In addition to the drawings and operations being deliberately hand-picked to demonstrate new features, no direct comparison is performed at all between the two releases on the same platforms. Every single quoted “productivity improvement” figure includes, free of charge, three years of hardware and operating system progress and a more upmarket graphics card.
If you read business “news” sources that just reprint press releases, such as this Yahoo! Finance one (thanks, Carol Bartz), you won’t see this mentioned. Instead, you will see deceptive statements like these:
David S. Cohn, an independent consultant
Er, no, in this context he’s not independent, he’s an Autodesk consultant. Not that there’s anything wrong with that.
overall productivity gains of 44 percent for users moving from AutoCAD LT 2008 or earlier versions to AutoCAD LT 2011
…as long as you only ever perform certain carefully selected operations and upgrade your hardware and operating system. Like the other study, the 44% figure is totally meaningless and quoting it without qualification is downright deceptive.
Most users will be able to get more work done faster by upgrading to AutoCAD LT 2011
This statement is totally unsupported. There is no analysis of what “most users” do with the software, and no attempt to quantify the portion of time such users spend on these hand-picked operations. Neither is there any analysis performed on more common operations to see if the new releases introduced any detriment to productivity in those areas.
Improvements to the graphical user interface deliver a 43 percent productivity increase.
If that’s true, why do so many users of 2009 to 2011 immediately turn off the new user interface? Are they all stupid Luddites who have a burning desire to work much less efficiently? This study, like its non-LT counterpart, contains many unqualified statements about the Ribbon improving productivity and providing other benefits. I’d really like to see a proper independent study done into that.

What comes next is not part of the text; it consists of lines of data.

-- ==== Sys2Proof/Machine/Assembler.lean ====
section
/-! DEFINITION. The assembler of 30_encoding.md section 6: the five mnemonics with their operands, the command word and side
ports each stands for (rule R63), the macros and their expansions (rule R64), and the reading of one source line. None of it
is behaviour of HAM74 (92_eei_decisions.md D21). -/

namespace Sys2Proof.Machine

/-- An operation as the assembler names it (30_encoding.md rule R63). -/
inductive AsmOp where
  | enc (s : Nat)
  | decn (c : Nat)
  | decc (c : Nat)
  | chbegin (t : Nat)
  | inj (b u : Nat)
  deriving DecidableEq, Repr

/-- The operand ranges of 30_encoding.md rule R63. The rule has an assembler reject an `s` above 15; that this one rejects a
`c`, `t`, `b` or `u` outside its range too is DESIGN CHOICE (log 14). -/
def asmOperandsFit (p : Params) : AsmOp → Bool
  | .enc s => decide (s ≤ 15)
  | .decn c => decide (c ≤ 127)
  | .decc c => decide (c ≤ 127)
  | .chbegin t => decide (t ≤ 2 ^ p.w)
  | .inj b u => decide (b ≤ 1) && decide (u < 2 ^ p.w)

/-- The instruction a line stands for (30_encoding.md rule R63). -/
def asmInstr : AsmOp → Instr
  | .enc s => .enc (BitVec.ofNat 7 s)
  | .decn c => .decn (BitVec.ofNat 7 c)
  | .decc c => .decc (BitVec.ofNat 7 c)
  | .chbegin _ => .chbegin 0
  | .inj b _ => .inj (BitVec.ofNat 7 b)

/-- What a line puts on `RATE_IN` (30_encoding.md rule R63); 0 where no operation samples it (log 14). -/
def asmRateIn : AsmOp → Nat
  | .chbegin t => t
  | _ => 0

/-- What a line puts on `RND_IN` (30_encoding.md rule R63); 0 where no operation samples it (log 14). -/
def asmRndIn : AsmOp → Nat
  | .inj _ u => u
  | _ => 0

/-- The port values of the step a line stands for, or none if the assembler rejects it (30_encoding.md rule R63;
log 14). -/
def assemble (p : Params) (op : AsmOp) : Option (Issue p.w) :=
  if asmOperandsFit p op then
    some ⟨false, encode (asmInstr op), BitVec.ofNat (p.w + 1) (asmRateIn op), BitVec.ofNat p.w (asmRndIn op)⟩
  else none

/-- `ENCBYTE v`: high nibble first (30_encoding.md rule R64). -/
def encByte (v : Nat) : List AsmOp := [.enc (v / 16), .enc (v % 16)]

/-- `INJ7 c, u1, ..., u7`: the seven bits of `c`, position 1 first, each with its draw (30_encoding.md rule R64). -/
def inj7 (c : Codeword) (draws : List Nat) : List AsmOp :=
  List.zipWith (fun b u => .inj b.toNat u) (bitsOfVec c) draws

/-- `DECBYTEC h, l` (30_encoding.md rule R64). -/
def decByteC (h l : Nat) : List AsmOp := [.decc h, .decc l]

/-- `DECBYTEN h, l` (30_encoding.md rule R64). -/
def decByteN (h l : Nat) : List AsmOp := [.decn h, .decn l]

/-- The 14 stream bits of `ENCBYTE`: the two results, high first (30_encoding.md rule R64). -/
def encByteStream (hi lo : Outputs) : List Bool := bitsOfVec hi.res ++ bitsOfVec lo.res

/-- The noisy word of `INJ7`: the seven result bits, first on the most significant side (30_encoding.md rule R64). -/
def inj7Word (outs : List Outputs) : Codeword := vecOfBits 7 (outs.map fun o => o.res.getLsbD 0)

/-- The byte of `DECBYTEC` and `DECBYTEN`: `(first result << 4) | second result` (30_encoding.md rule R64). -/
def decByteResult (hi lo : Outputs) : BitVec 8 :=
  ((hi.res.extractLsb' 0 4).zeroExtend 8 <<< 4) ||| (lo.res.extractLsb' 0 4).zeroExtend 8

/-! The reading of a source line. -/

/-- Why a source line is rejected. -/
inductive AsmError where
  /-- The first word is no mnemonic and no macro's name. -/
  | unknownMnemonic
  /-- An operand is no number in decimal, `0x` hexadecimal or `0b` binary. -/
  | badNumber
  /-- The line has too few or too many operands. -/
  | wrongOperandCount
  /-- An operand is outside the range the line's syntax gives it. -/
  | operandOutOfRange
  deriving DecidableEq, Repr

/-- The value of a digit, up to base 16, in either case. -/
def digitValue (c : Char) : Option Nat :=
  if '0' ≤ c ∧ c ≤ '9' then some (c.toNat - '0'.toNat)
  else if 'a' ≤ c ∧ c ≤ 'f' then some (c.toNat - 'a'.toNat + 10)
  else if 'A' ≤ c ∧ c ≤ 'F' then some (c.toNat - 'A'.toNat + 10)
  else none

/-- Read digits of one base onto what has been read so far. -/
def readDigits (base : Nat) : List Char → Nat → Option Nat
  | [], acc => some acc
  | c :: cs, acc =>
    match digitValue c with
    | some d => if d < base then readDigits base cs (acc * base + d) else none
    | none => none

/-- A number in decimal, `0x` hexadecimal or `0b` binary (30_encoding.md rule R63). -/
def readNumber : List Char → Option Nat
  | [] => none
  | ['0', 'x'] => none
  | ['0', 'b'] => none
  | '0' :: 'x' :: cs => readDigits 16 cs 0
  | '0' :: 'b' :: cs => readDigits 2 cs 0
  | cs => readDigits 10 cs 0

/-- A blank between words (log 14). -/
def isBlank (c : Char) : Bool := c == ' ' || c == '\t'

/-- A line without its comment: `;` starts one (30_encoding.md rule R63). -/
def stripComment (line : List Char) : List Char := line.takeWhile (· != ';')

/-- A line's text without the blanks around it. -/
def trimBlanks (cs : List Char) : List Char := ((cs.dropWhile isBlank).reverse.dropWhile isBlank).reverse

/-- Cut at every comma. -/
def splitCommas : List Char → List (List Char)
  | [] => [[]]
  | c :: cs =>
    if c == ',' then [] :: splitCommas cs
    else
      match splitCommas cs with
      | w :: ws => (c :: w) :: ws
      | [] => [[c]]

/-- Read every operand of a list, in order. -/
def readOperands : List (List Char) → Option (List Nat)
  | [] => some []
  | w :: ws =>
    match readNumber (trimBlanks w), readOperands ws with
    | some n, some ns => some (n :: ns)
    | _, _ => none

/-- The operations of a line from its first word and its operands: an operation by itself, a macro by its expansion
(30_encoding.md rules R63, R64). -/
def lineOps (mnemonic : List Char) (operands : List Nat) : Except AsmError (List AsmOp) :=
  if mnemonic = ['E', 'N', 'C'] then
    match operands with
    | [s] => .ok [.enc s]
    | _ => .error .wrongOperandCount
  else if mnemonic = ['D', 'E', 'C', 'N'] then
    match operands with
    | [c] => .ok [.decn c]
    | _ => .error .wrongOperandCount
  else if mnemonic = ['D', 'E', 'C', 'C'] then
    match operands with
    | [c] => .ok [.decc c]
    | _ => .error .wrongOperandCount
  else if mnemonic = ['C', 'H', 'B', 'E', 'G', 'I', 'N'] then
    match operands with
    | [t] => .ok [.chbegin t]
    | _ => .error .wrongOperandCount
  else if mnemonic = ['I', 'N', 'J'] then
    match operands with
    | [b, u] => .ok [.inj b u]
    | _ => .error .wrongOperandCount
  else if mnemonic = ['E', 'N', 'C', 'B', 'Y', 'T', 'E'] then
    match operands with
    | [v] => if v ≤ 255 then .ok (encByte v) else .error .operandOutOfRange
    | _ => .error .wrongOperandCount
  else if mnemonic = ['I', 'N', 'J', '7'] then
    match operands with
    | [c, u1, u2, u3, u4, u5, u6, u7] =>
      if c ≤ 127 then .ok (inj7 (BitVec.ofNat 7 c) [u1, u2, u3, u4, u5, u6, u7]) else .error .operandOutOfRange
    | _ => .error .wrongOperandCount
  else if mnemonic = ['D', 'E', 'C', 'B', 'Y', 'T', 'E', 'C'] then
    match operands with
    | [h, l] => .ok (decByteC h l)
    | _ => .error .wrongOperandCount
  else if mnemonic = ['D', 'E', 'C', 'B', 'Y', 'T', 'E', 'N'] then
    match operands with
    | [h, l] => .ok (decByteN h l)
    | _ => .error .wrongOperandCount
  else .error .unknownMnemonic

/-- One source line: its operations, none for a blank or comment line (30_encoding.md rule R63). A line that carries the
`-> result` of a listing is no source line here and is rejected: DESIGN CHOICE (log 14). -/
def readLine (p : Params) (line : List Char) : Except AsmError (List AsmOp) :=
  let text := trimBlanks (stripComment line)
  if text.isEmpty then .ok []
  else
    let operandText := trimBlanks (text.dropWhile (!isBlank ·))
    match if operandText.isEmpty then some [] else readOperands (splitCommas operandText) with
    | none => .error .badNumber
    | some operands =>
      match lineOps (text.takeWhile (!isBlank ·)) operands with
      | .error e => .error e
      | .ok ops => if ops.all (asmOperandsFit p) then .ok ops else .error .operandOutOfRange

end Sys2Proof.Machine
end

To sum up, Autodesk is quite prepared to say misleading stuff about its products that will be regurgitated unquestioningly by those who don’t know any better, in the hope that it will be believed by those who do, and not exposed by those who care. But it’s not prepared to answer straightforward legitimate questions about its business, offering a pile of spin instead. This, supposedly because “management in publicly trade companies are forbidden by US laws and accounting regulations to discuss some topics”.
I think I’ll borrow a phrase from Deelip here, as it seems appropriate.
Bottom line. This is bullshit.
It just so happens that right now I’m in a no-bullshit mood. I’ve been exposed to more than enough of it lately. Unfortunate timing, Autodesk.
I know this sort of marketing device is nothing new, and maybe that’s the point. This kind of thing is so 20th century. In the good old days, negative commentary about stuff like this would be seen by few, and largely confined to company-controlled environments and one-way media such as printed magazines. Things aren’t like that any more. This sort of nonsense is being increasingly noticed, criticised and derided in blogs and social media. I have hope that the point will soon come when companies’ PR consultants work out that the negatives of spewing bullshit outweigh the positives. When that point is reached, the bullshit will stop. And won’t that be great?